— Он бы не послушался тебя, — возразил Теймураз.
— Я бы от твоего имени с ним говорила.
— Но я не мог просить его, чтобы он отступил и сдался, такое в нашем роду не в чести.
— А то, что в нашем роду в чести, добра нам, как видишь, не принесло, — снова вставила свое Дареджан.

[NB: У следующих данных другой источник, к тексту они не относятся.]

-- ==== Sys2Proof/Tests/Slice0.lean ====
section
/-! SUPPORT. Tests of single steps, their expected values worked out in the manual or by hand from its rules, and the witnesses that the hypotheses of the statements can be met. -/

namespace Sys2Proof.Tests

set_option Elab.async false

open Sys2Proof Sys2Proof.Machine

/-- The reset state with its controller changed. -/
def made (f : Controller → Controller) : State := { State.reset with ctl := f State.reset.ctl }

/-- The controller that a command leaves; the one it found where the command stops. -/
def ran (i : Instr) (s : State) : Controller :=
  match exec i s with
  | .next t => t.ctl
  | .fault _ => s.ctl
  | .refused _ => s.ctl

/-- The state after one step; the state itself where the step stops. -/
def stepped (s : State) : State :=
  match step s with
  | .next t => t
  | .fault _ => s
  | .refused _ => s

/-- The one reply that a command leaves: its kind, code and fields. -/
def replied (i : Instr) (s : State) : List (Byte × ResultCode × List Byte) :=
  (ran i s).link.replies.map fun r => (r.kind, r.code, r.fields)

/-- The reports that a command leaves in the queue of a state with every class enabled and an empty queue. -/
def reported (i : Instr) (s : State) : List QueuedReport :=
  (ran i { s with ctl := { s.ctl with link := { s.ctl.link with mask := 0xFF#8, queue := [] } } }).link.queue

/-- The Stage Clock at a time. -/
def atTime (t : Nat) (c : Controller) : Controller := { c with clock := { c.clock with time := BitVec.ofNat 32 t } }

/-- No FULL calibration in progress and none waiting. -/
def uncalibrated (c : Controller) : Controller := { c with trim := { c.trim with cal := none, fifo := [] } }

/-- A key of the default readings with its rest calibrated at 612, in a state. -/
def keyIn (state : KeyState) : KeyRec := { KeyRec.powerOn with state := state, restRaw := some 612 }

/-- A sample. -/
def sample (t raw depth : Nat) : Option Sample := some { time := BitVec.ofNat 32 t, raw := raw, depth := depth }

/-- A take record. -/
def record (time : Nat) (kind : RecKind) (subject value : Nat) : TakeRec :=
  { time := time, kind := kind, subject := subject, value := value }

/-- A note that sounds at its natural rate on its own partition. -/
def note (src : Source) (key level start rate : Nat) : Note :=
  { fading := false, source := src, owner := src, key := key, level := level, tone := 0, aRef := (127 - level) * 3
    tRef := BitVec.ofNat 32 start, rateClass := .natural, rate := rate, start := BitVec.ofNat 32 start
    deadline := endDeadline ((127 - level) * 3) (BitVec.ofNat 32 start) rate, startFrame := 0 }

Теймураз еще больше помрачнел. Хорешан с укоризной взглянула на Дареджан.
— Почему же не принесло, дочка, ведь шах Аббас ничего с нами поделать не смог!
— Как это не смог?! — вскинулась Дареджан. — А два брата и бабушка — этого, по-твоему, мало?!
— Это, дочь моя, — спокойно, но твердо отвечала Хорешан, — воля божья, ведь шах Аббас и Марабдинскую битву чуть не выиграл, однако Картли и Кахети омусульманить не смог, и истребить нас не сумел, и с родной земли нас согнать не смог. Это и есть победа Теймураза, об этом сам шах Аббас, оказывается, говорил, и не видеть этого могут только слепцы. Правда, огромную жертву нам пришлось принести, но главного, нет, главнейшего, мы все же не потеряли — Картли и Кахети, так или иначе, остались Картли и Кахети. А это достигнуто горением и подвижничеством отца твоего, и ничем более.
— Это так, — согласилась Дареджан, — но боль за братьев и бабушку душит меня. Если бы можно было, я бы нынче же послала Александра со всем имеретинским войском против кизилбашей, засевших в Картли и Кахети, послала б, чтобы раздавить и уничтожить этих неотесанных и безмозглых картлийских князей. И с этим Дадиани расправилась бы в ближайшее время…
— Время для этого еще не подоспело, дочка, — спокойно продолжала Хорешан.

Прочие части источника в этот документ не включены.